The party founders - Mansion have carved a niche on Queen West worthy of inhabiting fresh good timers, those on the road to yuppiedom, and the alternative strip’s club veterans by booking blog buzzing international DJs including French Fries, Brenmar, Nancy Whang. Also, Pop Kult sister party, Happy Endings has been wildly entertaining and has been so for more than a year. You might be asking with Joker-like curiosity, “How have they been able to keep it moving and stay consistent?”

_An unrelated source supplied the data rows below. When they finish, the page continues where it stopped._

-- ==== Sys2Proof/Laws/Admission.lean ====
section
/-! SUPPORT. A descriptor that is admitted with nothing else in flight, and what settles then. -/

namespace Sys2Proof.Machine

variable (s : State)

/-- No ring is being closed. -/
def State.openRings (s : State) : Prop := ∀ p ∈ s.hif.rings, p.2.closing = false

theorem mem_tabSet {α : Type} (t : Tab α) (k : Nat) (v : α) (p : Nat × α) (h : p ∈ tabSet t k v) : p = (k, v) ∨ p ∈ t := by
  induction t with
  | nil => simp [tabSet] at h; exact .inl h
  | cons e t ih =>
    obtain ⟨a, x⟩ := e
    simp only [tabSet] at h
    split at h
    · rcases List.mem_cons.mp h with h | h
      · exact .inl h
      · exact .inr (List.mem_cons_of_mem _ h)
    · split at h
      · rcases List.mem_cons.mp h with h | h
        · exact .inl h
        · exact .inr h
      · rcases List.mem_cons.mp h with h | h
        · exact .inr (h ▸ List.mem_cons_self ..)
        · rcases ih h with h | h
          · exact .inl h
          · exact .inr (List.mem_cons_of_mem _ h)

theorem mem_of_tabGet? {α : Type} (t : Tab α) (k : Nat) (v : α) (h : tabGet? t k = some v) : (k, v) ∈ t := by
  induction t with
  | nil => simp [tabGet?] at h
  | cons e t ih =>
    obtain ⟨a, x⟩ := e
    simp only [tabGet?] at h
    split at h
    · rename_i hk; cases h; subst hk; exact List.mem_cons_self ..
    · exact List.mem_cons_of_mem _ (ih h)

theorem closing_of_open (h : s.openRings) (r : Nat) : (s.ring r).closing = false := by
  simp only [State.ring, tabGetD]
  cases hg : tabGet? s.hif.rings r with
  | none => rfl
  | some g => exact h _ (mem_of_tabGet? _ _ _ hg)

theorem open_setRing (h : s.openRings) (r : Nat) (g : Ring) (hg : g.closing = false) : (s.setRing r g).openRings := by
  intro p hp
  rcases mem_tabSet _ _ _ _ hp with h1 | h1
  · subst h1; exact hg
  · exact h p h1

/-- Works and ring closing are what they were: what records and counts keep. -/
structure KeepsWorks (s t : State) : Prop where
  works : t.hif.works = s.hif.works
  opens : s.openRings → t.openRings

theorem KeepsWorks.refl : KeepsWorks s s := ⟨rfl, id⟩
theorem KeepsWorks.trans {s t u : State} (h : KeepsWorks s t) (k : KeepsWorks t u) : KeepsWorks s u :=
  ⟨k.works.trans h.works, fun o => k.opens (h.opens o)⟩
theorem KeepsWorks.ite {c : Prop} [Decidable c] {s t u : State} (ht : KeepsWorks s t) (hu : KeepsWorks s u) :
    KeepsWorks s (if c then t else u) := by split <;> assumption
theorem KeepsWorks.of_hif {s t : State} (h : t.hif = s.hif) : KeepsWorks s t :=
  ⟨by rw [h], by simp only [State.openRings, h]; exact id⟩

/-- An update of a ring that keeps its closing. -/
theorem works_setRing (r : Nat) (g : Ring) (hg : g.closing = (s.ring r).closing) : KeepsWorks s (s.setRing r g) :=
  ⟨rfl, fun h => open_setRing s h r g (hg.trans (closing_of_open s h r))⟩

theorem works_count (code ctx unit n : Nat) : KeepsWorks s (s.count code ctx unit n) := .of_hif (count_hif ..)
theorem works_hostWrite (fn addr : Nat) (bytes : List Byte) : KeepsWorks s (s.hostWrite fn addr bytes) := .of_hif (hostWrite_hif ..)

theorem works_msixSend (fn vector : Nat) : KeepsWorks s (s.msixSend fn vector) := by
  simp only [State.msixSend]
  split
  · split
    · exact .of_hif (tlpOut_hif ..)
    · exact .refl s
  · split
    · exact .refl s
    · exact ⟨rfl, id⟩

theorem msixSend_ring (fn vector r : Nat) : (s.msixSend fn vector).ring r = s.ring r := by
  simp only [State.msixSend]
  split
  · split
    · simp only [State.ring, tlpOut_hif]; rfl
    · rfl
  · split <;> rfl

theorem works_ringInterrupt (r : Nat) : KeepsWorks s (s.ringInterrupt r) := by
  simp only [State.ringInterrupt]
  split
  · exact .refl s
  · split
    · exact works_setRing s r _ rfl
    · exact (works_msixSend s _ _).trans (works_setRing _ r _ (by rw [msixSend_ring]))

theorem works_putRecord (r : Nat) (tag : W32) (seq words status cls flags : Nat) (want : Bool) :
    KeepsWorks s (s.putRecord r tag seq words status cls flags want) := by
  have hr : ∀ (t : State) fn a b k, (t.hostWrite fn a b).ring k = t.ring k := fun t fn a b k => by simp [State.ring]
  have h2 : ∀ (a b : Nat) (x y : List Byte) (fn : Nat) (n : W32),
      KeepsWorks s (((s.hostWrite fn a x).hostWrite fn b y).setRing r { s.ring r with records := n }) := fun a b x y fn n =>
    ((works_hostWrite s _ _ _).trans (works_hostWrite _ _ _ _)).trans (works_setRing _ r _ (by rw [hr, hr]))
  simp only [State.putRecord]
  split
  · exact .refl s
  · refine .ite (.trans ?_ (works_ringInterrupt _ _)) ?_ <;>
      exact .trans (.ite (h2 _ _ _ _ _ _) ((h2 _ _ _ _ _ _).trans (works_count _ _ _ _ _))) (.of_hif (trace_hif _ _))

theorem works_noteDone (r seq : Nat) (tag : W32) (cls status : Nat) : KeepsWorks s (s.noteDone r seq tag cls status) :=
  works_setRing s r _ rfl

theorem works_popSeq (r seq : Nat) : KeepsWorks s (s.popSeq r seq) := works_setRing s r _ rfl

theorem works_finishHead (r : Nat) (f : Fetched) (status flags words : Nat) (hf : ∀ w ∈ s.hif.works, w.cls ≠ clFence) :
    KeepsWorks s (s.finishHead r f status flags words) := by
  simp only [State.finishHead, State.recordOf]
  have h2 := ((works_popSeq s r f.seq).trans (works_putRecord _ r (BitVec.ofNat 32 (dF f.desc 4 4)) f.seq words status
    (dF f.desc 0 1) flags (decide (dF f.desc 1 1 % 2 = 1)))).trans
    (works_noteDone _ r f.seq (BitVec.ofNat 32 (dF f.desc 4 4)) (dF f.desc 0 1) status)
  refine ⟨?_, h2.opens⟩
  show List.map _ (State.hif _).works = _
  rw [h2.works]
  refine (List.map_congr_left fun w hw => ?_).trans (List.map_id _)
  simp [noteFence, hf w hw]

/-- With one descriptor in flight that is no FENCE, and no ring closing, settling starts a DMA that waits for nothing and
leaves other work alone. -/
theorem settleN_single (n : Nat) (w : Work) (hw : s.hif.works = [w]) (hf : w.cls ≠ clFence) (hc : s.openRings)
    (hd : s.dmaReady w = false) : (s.settleN n).hif.works = [w] ∧ (s.settleN n).openRings := by
  induction n generalizing s with
  | zero => exact ⟨hw, hc⟩
  | succ n ih =>
    simp only [State.settleN]
    split
    · rename_i t ht
      have hfr : s.fenceReady w = false := by simp [State.fenceReady, hf]
      simp only [State.settleOne, hw] at ht
      rw [show List.find? s.fenceReady [w] = none by simp [hfr], show List.find? s.dmaReady [w] = none by simp [hd]] at ht
      dsimp only at ht
      split at ht
      · rename_i r f st _
        have k := works_finishHead s r f st 0 (s.idleWords r f.desc) (by rw [hw]; simpa using hf)
        have i := inside_finishHead s r f st 0 (s.idleWords r f.desc)
        cases ht
        refine ih _ (k.works.trans hw) (k.opens hc) ?_
        unfold State.dmaReady State.gateClosed State.claimedBanks State.bit State.fld
        rw [i.reg _ (by decide), k.works]
        exact hd
      · split at ht
        · rename_i p hp
          have h1 := List.mem_of_find?_eq_some hp
          have h2 := List.find?_some hp
          rw [hc p h1] at h2; simp at h2
        · cases ht
    · exact ⟨hw, hc⟩

theorem settle_single (w : Work) (hw : s.hif.works = [w]) (hf : w.cls ≠ clFence) (hc : s.openRings) :
    s.settle.hif.works = [if s.dmaReady w then { w with phase := .running, startAt := s.now } else w] ∧ s.settle.openRings := by
  cases hd : s.dmaReady w with
  | false => rw [if_neg (by decide)]; exact settleN_single s _ w hw hf hc hd
  | true =>
    have hfr : s.fenceReady w = false := by simp [State.fenceReady, hf]
    have h1 : s.settleOne = some (s.setWork { w with phase := .running, startAt := s.now }) := by
      simp only [State.settleOne, hw]
      rw [show List.find? s.fenceReady [w] = none by simp [hfr], show List.find? s.dmaReady [w] = some w by simp [hd]]
    have hn : ∃ m, 2 * s.hif.works.length + s.hif.rings.length + (s.hif.rings.map fun p => p.2.queue.length).sum = m + 1 :=
      ⟨2 * s.hif.works.length + s.hif.rings.length + (s.hif.rings.map fun p => p.2.queue.length).sum - 1, by rw [hw]; simp; omega⟩
    obtain ⟨m, hm⟩ := hn
    simp only [State.settle, hm, State.settleN, h1, if_true]
    have hs : (s.setWork { w with phase := .running, startAt := s.now }).hif.works =
        [{ w with phase := .running, startAt := s.now }] := by
      simp [State.setWork, hw, Work.is]
    refine settleN_single _ m _ hs hf hc ?_
    simp [State.dmaReady]

theorem addWork_hif (w : Work) : (s.addWork w).hif = { s.hif with
    works := s.hif.works ++ [{ w with age := s.hif.nextAge, at_ := (s.addWork w).now, gate0 := s.pwr.gateUs }], nextAge := s.hif.nextAge + 1 } := by
  have i := inside_noteAdmit s w.ring w.seq w.tag
  have h : (s.addWork w).now = (s.noteAdmit w.ring w.seq w.tag).now := rfl
  rw [h]
  simp [State.addWork, i.pwr]

theorem popHead_works (r : Nat) : KeepsWorks s (s.popHead r) := works_setRing s r _ rfl

/-- A descriptor admitted with nothing else in flight is the one in flight. -/
theorem admit_next {s : State} {c : Instr} {k : State → State} {r cls op : Nat} {f : Fetched} (w : Work) {P : State → Prop}
    (h : s.DescAt r cls op f) (hi : s.idle) (he : exec c s = .next (s.whenCore k))
    (hk : k s = ((s.popHead r).addWork w).settle) (hf : w.cls ≠ clFence)
    (hp : ∀ (u t : State) (a b g : Nat), SameInside s u → SameUnits u t →
      u.hif.works = [{ w with age := a, at_ := b, gate0 := g }] →
      t.hif.works = [if u.dmaReady { w with age := a, at_ := b, gate0 := g } then
        { w with age := a, at_ := b, gate0 := g, phase := .running, startAt := u.now } else { w with age := a, at_ := b, gate0 := g }] →
      P t) : ∃ t, exec c s = .next t ∧ P t := by
  have h0 := addWork_hif (s.popHead r) w
  have hp0 : (s.popHead r).hif.works = [] := (popHead_works s r).works.trans hi.1
  have h1 := congrArg HostIf.works h0
  rw [hp0] at h1
  have ho : ((s.popHead r).addWork w).openRings := by
    have := (popHead_works s r).opens hi.2
    intro p hp; rw [h0] at hp; exact this p hp
  have i1 : SameInside s ((s.popHead r).addWork w) := (inside_popHead s r).trans (inside_addWork _ _)
  have i2 := inside_settle ((s.popHead r).addWork w)
  have hs := (settle_single _ _ h1 hf ho).1
  refine ⟨_, he, ?_⟩
  rw [whenCore_acts s h.acts (by rw [hk, i2.ue, i1.ue]), hk]
  exact hp _ _ _ _ _ i1 (i2.units.trans (units_updateLines _)) h1 (by rw [updateLines_hif]; exact hs)

/-! ## What records and settling keep of a ring -/

/-- Every ring that is not closing keeps its set-up, its HEAD and its TAIL. -/
def KeepsRings (s t : State) : Prop := ∀ r, (s.ring r).closing = false → (t.ring r).still = (s.ring r).still

theorem KeepsRings.refl : KeepsRings s s := fun _ _ => rfl
theorem still_closing {g h : Ring} (e : g.still = h.still) : g.closing = h.closing := by
  show g.still.closing = h.still.closing; rw [e]
theorem KeepsRings.trans {s t u : State} (h : KeepsRings s t) (k : KeepsRings t u) : KeepsRings s u :=
  fun r hr => (k r ((still_closing (h r hr)).trans hr)).trans (h r hr)
theorem KeepsRings.ite {c : Prop} [Decidable c] {s t u : State} (ht : KeepsRings s t) (hu : KeepsRings s u) :
    KeepsRings s (if c then t else u) := by split <;> assumption
theorem KeepsRings.of_rings {s t : State} (h : t.hif.rings = s.hif.rings) : KeepsRings s t := fun r _ => by simp only [State.ring, h]
theorem KeepsRings.foldl {α : Type} (l : List α) (f : State → α → State) (h : ∀ a ∈ l, ∀ t, KeepsRings t (f t a)) (s : State) :
    KeepsRings s (l.foldl f s) := by
  induction l generalizing s with
  | nil => exact .refl s
  | cons a l ih => exact (h a (List.mem_cons_self ..) s).trans (ih (fun b hb => h b (List.mem_cons_of_mem _ hb)) _)

theorem still_setRing (k : Nat) (g : Ring) (h : g.still = (s.ring k).still) : KeepsRings s (s.setRing k g) := by
  intro r _
  by_cases hr : r = k
  · subst hr; rw [State.ring_setRing_same, h]
  · rw [State.ring_setRing_ne _ _ hr]

theorem still_dropWork (r seq : Nat) : KeepsRings s (s.dropWork r seq) := .of_rings rfl
theorem still_works (ws : List Work) : KeepsRings s { s with hif := { s.hif with works := ws } } := .of_rings rfl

Any ‘good’ party is superficially seen as having good music, good patrons and a flowing bar, but there is a definite intangible in Mansion’s events. Especially, one that is so successful with such a fickle crowd; and there in lies the catalyst, the crowd. People come to Mansion events for a libertine quality strongly instituted by the DJs they hire. Then, those DJs carry out a staunch agenda of songs based on what their travels has made them love. There is no pandering to the congregation by the talent and that music integrity is largely the protagonist of every party. Boom. This method is employed tacitly and without fail like Seal Team Six. Nothing kitschy lasts that long anyway.
Every member of Mansion and everyone closely associated feels party tested and uncontrived like a jazz composition. That rubs off on the minority who might not be too familiar with what is being played. That is the mesmerizing opiate effect which gets everyone enjoying themselves. A cyclical system emboldening every one of the party’s characters setting the scene for what seems will always be a fun party.